Bananera Noboa Representative Spoke about the IRS Gloss
Today, Fernando Alarcon, legal representative of Exportadora Bananera Noboa, gave a press conference in which he clarified the origin of the costs that the IRS is charging to the exporting company. According to the IRS, Bananera Noboa should cancel 90 million dollars for a gloss of the fiscal year 2005.
Alarcon explained the IRS has made a transfer pricing adjustment using the information from the US Department of Agriculture as database. According to that information each banana crate would cost a dollar.
“To establish the transfer pricing adjustment the IRS decided to compare the banana crate CIF value set for the arrival to a foreign port with the FOB value that is the one that Bananera Noboa uses to sell the fruit, but they used the database of the U.S. Department of Agriculture,” he said.
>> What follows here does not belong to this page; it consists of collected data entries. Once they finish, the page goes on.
-- ==== Sys2Proof/Tests/Slice0.lean ====
section
/-! SUPPORT. Tests and witnesses. Expected results are those of spec/95_test_vectors.md (V<n>) and of the rules named; a
witness_<Name> shows states and operands that meet every hypothesis of Obligations.<Name>, at a boundary where it has one. -/

namespace Sys2Proof.Tests

open Sys2Proof.Machine

/-- The start state of 95_test_vectors.md section 2.2: CPUID placed at `pc`, the old EBX, ECX, EDX, every flag clear. -/
def start (cfg : CpuidConfig) (eax pc : Word) : State where
  regs := { EAX := eax, EBX := 0x11111111#32, ECX := 0x22222222#32, EDX := 0x33333333#32 }
  pc := pc
  flags := Flags.reset
  text := [(pc.toNat, 0x0F#8), (pc.toNat + 1, 0xA2#8)]
  cfg := cfg
  system := SystemState.reset
  drawCount := 5

/-- `PENTIUM` with illustrative VERSION and FEATURES words (open fields, 00_scope.md R7). -/
def pent (p : OutOfRange) : CpuidConfig := pentium 0x0000152C#32 0x000001BF#32 p 32

/-- `PPRO_FIRST` with stepping 9 (V7) and an illustrative feature word. -/
def ppro (p : OutOfRange) : CpuidConfig := pproFirst 0x9#4 0x0000FBFF#32 p

/-! ### Checks refuse ill-formed terms (92_eei_decisions.md D25) -/

theorem test_wellFormed_cpuid : Instr.wellFormed .cpuid = true := rfl

/-- MAXLEAF 1 without cache words, and 2 with count 01h, are admitted. -/
theorem test_admitted_records :
    (configRecord (pent .refuse)).admitted = true ∧ (configRecord (ppro .refuse)).admitted = true := by decide

theorem test_refused_maxleaf_three :
    ({ configRecord (ppro .refuse) with MAXLEAF := 3 } : ConfigRecord).admitted = false := by decide

theorem test_refused_maxleaf_zero :
    ({ configRecord (pent .refuse) with MAXLEAF := 0 } : ConfigRecord).admitted = false := by decide

theorem test_refused_caches_with_maxleaf_one :
    ({ configRecord (ppro .refuse) with MAXLEAF := 1 } : ConfigRecord).admitted = false := by decide

theorem test_refused_no_caches_with_maxleaf_two :
    ({ configRecord (pent .refuse) with MAXLEAF := 2 } : ConfigRecord).admitted = false := by decide

theorem test_refused_count_two :
    ({ configRecord (ppro .refuse) with CACHE := some { EAX := 0x03020102#32, EBX := 0#32, ECX := 0#32, EDX := 0#32 } } :
      ConfigRecord).admitted = false := by decide

/-- A text that is not in canonical form is refused: a repeat, a falling order, an address of 33 bits. -/
theorem test_text_wf_refuses :
    Memory.wf [(4, 0#8), (4, 1#8)] = false ∧ Memory.wf [(5, 0#8), (4, 1#8)] = false ∧
    Memory.wf [(2 ^ 32, 0#8)] = false ∧ Memory.wf [(4, 0#8), (5, 1#8), (2 ^ 32 - 1, 2#8)] = true := by decide

/-! ### Decoding (30_encoding.md R60, R65; 95_test_vectors.md section 2.1) -/

/-- 0Fh = 0 0 0 0 1 1 1 1, A2h = 1 0 1 0 0 0 1 0 (R60, bit by bit). -/
theorem test_decode_cpuid : decode 0b00001111#8 0b10100010#8 = .instr .cpuid := by decide

theorem witness_EveryOtherBytePairIsNotInSpec :
    ¬ ((0x0F#8 : Byte) = 0x0F#8 ∧ (0xA3#8 : Byte) = 0xA2#8) ∧ ¬ ((0xA2#8 : Byte) = 0x0F#8 ∧ (0x0F#8 : Byte) = 0xA2#8) := by decide

/-- The row's number, its bytes swapped, and the largest number. -/
theorem witness_OnlyTheTableMatchDecodes :
    decodeTableWord 16 0x0FA2 = some .cpuid ∧ decodeTableWord 16 0xA20F = none ∧ decodeTableWord 16 0xFFFF = none ∧
    0xFFFF < 2 ^ 16 := by decide

/-- At the highest `pc` that runs (V22), in an empty text. -/
theorem witness_StoredEncodingIsWhatStepRuns :
    ∃ (s : State) (m : Memory), Instr.wellFormed .cpuid = true ∧ s.flags.TF = false ∧ s.pc.toNat ≤ 0xFFFFFFFD ∧
      Memory.writeBytes s.text s.pc.toNat (encode .cpuid) = some m ∧ decode 0x0F#8 0xA2#8 = .instr .cpuid :=
  ⟨{ start (pent .refuse) 0#32 0xFFFFFFFD#32 with text := [] }, _, rfl, rfl, by decide, rfl, rfl⟩

/-! ### The step -/

theorem witness_StepRunsTheDecodedInstruction :
    (start (pent .refuse) 0#32 0x1001#32).flags.TF = false ∧ (start (pent .refuse) 0#32 0x1001#32).pc.toNat ≤ 0xFFFFFFFD ∧
    Memory.readBytes (start (pent .refuse) 0#32 0x1001#32).text 0x1001 2 = some [0x0F#8, 0xA2#8] ∧
    decode 0x0F#8 0xA2#8 = .instr .cpuid ∧ Instr.wellFormed .cpuid = true := by decide

/-- One state for each clause, the pc ones at FFFFFFFDh, FFFFFFFEh (V22, V23) and FFFFFFFFh (V24). -/
theorem witness_StepChecksInOrder :
    (start (pent .refuse) 0#32 0xFFFFFFFD#32).pc.toNat ≤ 0xFFFFFFFD ∧
    0xFFFFFFFD < (start (pent .refuse) 0#32 0xFFFFFFFE#32).pc.toNat ∧
    0xFFFFFFFD < (start (pent .refuse) 0#32 0xFFFFFFFF#32).pc.toNat ∧
    (start (pent .refuse) 0#32 0x1000#32).flags.TF = false ∧
    ({ Flags.reset with TF := true } : Flags).TF = true ∧
    Memory.readBytes [] 0x1000 2 = none ∧
    Memory.readBytes [(0x1000, 0x90#8), (0x1001, 0x90#8)] 0x1000 2 = some [0x90#8, 0x90#8] ∧
    ¬ ((0x90#8 : Byte) = 0x0F#8 ∧ (0x90#8 : Byte) = 0xA2#8) := by decide

/-- V25: a state with TF = 1 is refused although its bytes are CPUID. -/
theorem test_step_trap_flag :
    step { start (pent .refuse) 0#32 0x1000#32 with flags := { Flags.reset with TF := true } } = .refused .trapFlagSet := rfl

theorem witness_StepFaultsOnlyOnAbsentText :
    step { start (pent .refuse) 0#32 0x1000#32 with text := [(0x1000, 0x0F#8)] } = .fault (.textByteAbsent 0x1000#32) := rfl

/-! ### CPUID -/

/-- V1: `PENTIUM`, input 0. -/
theorem test_cpuid_V1 : ∃ t, step (start (pent .refuse) 0x00000000#32 0x1000#32) = .next t ∧
    t.regs = { EAX := 0x00000001#32, EBX := 0x756E6547#32, ECX := 0x6C65746E#32, EDX := 0x49656E69#32 } ∧
    t.pc = 0x1002#32 ∧ t.flags = Flags.reset := ⟨_, rfl, rfl, rfl, rfl⟩

/-- V10: `PPRO_FAMILY` with the cache words 0C080501h, 80000000h, 00000000h, 440C0841h, input 2. -/
theorem test_cpuid_V10 : ∃ t,
    exec .cpuid (start (pproFamily 0#32 0#32 { eaxDescriptors := 0x0C0805#24, EBX := 0x80000000#32, ECX := 0#32, EDX := 0x440C0841#32 }
      .refuse) 0x00000002#32 0x1000#32) = .next t ∧
    t.regs = { EAX := 0x0C080501#32, EBX := 0x80000000#32, ECX := 0x00000000#32, EDX := 0x440C0841#32 } := by
  refine ⟨_, rfl, ?_⟩
  decide

/-- Also for VendorStringSpellsGenuineIntel (V22: the highest pc that runs). -/
theorem witness_CpuidInputZeroReturnsVendor :
    (start (pent .refuse) 0x00000000#32 0xFFFFFFFD#32).pc.toNat ≤ 0xFFFFFFFD ∧
    (start (pent .refuse) 0x00000000#32 0xFFFFFFFD#32).regs.EAX = 0x00000000#32 := by decide

/-- V5, V7. -/
theorem witness_CpuidInputOneReturnsVersionAndFeatures :
    (start (ppro .refuse) 0x00000001#32 0x1000#32).pc.toNat ≤ 0xFFFFFFFD ∧
    (start (ppro .refuse) 0x00000001#32 0x1000#32).regs.EAX = 0x00000001#32 := by decide

/-- V9. -/
theorem witness_CpuidInputTwoReturnsCacheWords :
    (start (ppro .refuse) 0x00000002#32 0x1000#32).pc.toNat ≤ 0xFFFFFFFD ∧
    (start (ppro .refuse) 0x00000002#32 0x1000#32).regs.EAX = 0x00000002#32 ∧
    (start (ppro .refuse) 0x00000002#32 0x1000#32).cfg.caches = some pproFirstCaches := by decide

/-- V11 (input 2 where the maximum is 1) and V15 (AL = 00h) under `refuse`, V19 and V13 under `draw4`. -/
theorem witness_CpuidInputAboveMaximum :
    (start (pent .refuse) 0x00000002#32 0x1000#32).pc.toNat ≤ 0xFFFFFFFD ∧
    maxLeaf (pent .refuse) < (0x00000002#32).toNat ∧ (pent .refuse).outOfRange = .refuse ∧
    maxLeaf (ppro .refuse) < (0x00000100#32).toNat ∧ (ppro .refuse).outOfRange = .refuse ∧
    maxLeaf (ppro .draw4) < (0x00000003#32).toNat ∧ maxLeaf (ppro .draw4) < (0xFFFFFFFF#32).toNat ∧
    (ppro .draw4).outOfRange = .draw4 := by decide

theorem witness_CpuidRefusedAtTopOfAddressSpace :
    0xFFFFFFFD < (start (pent .refuse) 0#32 0xFFFFFFFE#32).pc.toNat := by decide

/-- Both sides of CpuidCompletesExactlyWhen: input 1 is recognised everywhere, V19 runs, V11 does not. -/
theorem witness_CpuidCompletesExactlyWhen :
    (∃ t, exec .cpuid (start (pent .refuse) 0x00000001#32 0x1000#32) = .next t) ∧
    (∃ t, exec .cpuid (start (ppro .draw4) 0x00000003#32 0x1000#32) = .next t) ∧
    exec .cpuid (start (pent .refuse) 0x00000002#32 0x1000#32) = .refused .cpuidInputAboveMax :=
  ⟨⟨_, rfl⟩, ⟨_, rfl⟩, rfl⟩

/-- Both refusals of CPUID arise. -/
theorem witness_CpuidStopsOnlyByTwoRefusals :
    exec .cpuid (start (pent .refuse) 0x00000000#32 0xFFFFFFFE#32) = .refused .pcAtTopOfAddressSpace ∧
    exec .cpuid (start (ppro .refuse) 0x80000000#32 0x1000#32) = .refused .cpuidInputAboveMax := ⟨rfl, rfl⟩

/-- For CpuidLeavesEveryFlag and CpuidFrame: a state with every flag set but TF (V26), and the next state of input 1. -/
theorem witness_CpuidFrame : ∃ t,
    exec .cpuid { start (ppro .refuse) 0x00000001#32 0x1000#32 with flags := Flags.ofWord 0x003F7ED7#32 } = .next t ∧
    t.flags = Flags.ofWord 0x003F7ED7#32 := ⟨_, rfl, rfl⟩

/-- A next state and a refusal, with another privilege level, mode and flags. -/
theorem witness_CpuidIgnoresPrivilegeModeAndFlags :
    (∃ t, exec .cpuid (start (ppro .refuse) 0x00000002#32 0x1000#32) = .next t) ∧
    exec .cpuid (start (ppro .refuse) 0x00000003#32 0x1000#32) = .refused .cpuidInputAboveMax ∧
    { SystemState.reset with CPL := 3, mode := .virtual8086 } ≠ SystemState.reset := ⟨⟨_, rfl⟩, rfl, by decide⟩

/-- Two states of one part with the same input and nothing else in common. -/
theorem witness_CpuidResultsDependOnInputAlone : ∃ s1 s2 t1 t2 : State, s1.cfg = s2.cfg ∧ s1.regs.EAX = s2.regs.EAX ∧
    s1.regs.EAX.toNat ≤ maxLeaf s1.cfg ∧ exec .cpuid s1 = .next t1 ∧ exec .cpuid s2 = .next t2 ∧
    s1.regs.EAX ≠ 0x00000001#32 ∧ s1.pc ≠ s2.pc :=
  ⟨start (ppro .refuse) 2#32 0x1000#32, start (ppro .refuse) 2#32 0x2000#32, _, _, rfl, rfl, by decide, rfl, rfl, by decide, by decide⟩

/-- P2 on `PPRO_FIRST`. -/
theorem witness_ReturnedMaximumIsRecognised : ∃ t, (start (ppro .refuse) 0#32 0x2000#32).regs.EAX = 0x00000000#32 ∧
    exec .cpuid (start (ppro .refuse) 0#32 0x2000#32) = .next t ∧ t.pc.toNat ≤ 0xFFFFFFFD := ⟨_, rfl, rfl, by decide⟩

theorem witness_CacheDescriptionNeedsOneExecution : ∃ t u, (start (ppro .refuse) 2#32 0x2000#32).regs.EAX = 0x00000002#32 ∧
    (start (ppro .refuse) 2#32 0x2000#32).cfg.caches.isSome = true ∧
    exec .cpuid (start (ppro .refuse) 2#32 0x2000#32) = .next t ∧
    exec .cpuid (t.write .EAX 0x00000002#32) = .next u := ⟨_, _, rfl, rfl, rfl, rfl⟩

theorem witness_StoreBeforeCpuidIsSeenByNextFetch : ∃ t m,
    Memory.writeBytes (start (ppro .refuse) 0#32 0x2000#32).text 0x2002 [0x0F#8, 0xA2#8] = some m ∧
    step { start (ppro .refuse) 0#32 0x2000#32 with text := m } = .next t := ⟨_, _, rfl, rfl⟩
However, the wholesale market price (Terminal Market), as it appears in the database of the US Department of Agriculture, includes the prices for yellow fruit. Exportadora Bananera Noboa SA exports green fruit not yellow.
“In the price of the yellow fruit there are included the extra following costs more than those of the CIF: boat landing, fruit shipment to the truck that takes it from the port to the ripening rooms, the cost of the ripening rooms, the cost of transportation of the fruit from the ripening rooms to the supermarkets, the costs existing in the banana marketing chain, but that was not taken into account by the IRS and they should do it if they want to reach the CIF or FOB values in order to avoid applying a price from the wholesale market. That is why this is not comparable or applicable,” he said.
Besides that Alarcon said the SRI charged Bananera Noboa un unreal freight cost (one dollar per crate) which is well below to what is actually used in the market.
Legal agent of Bananera asked the IRS to take into account the recently exposed arguments in the appeal that was presented by the company in May 2010.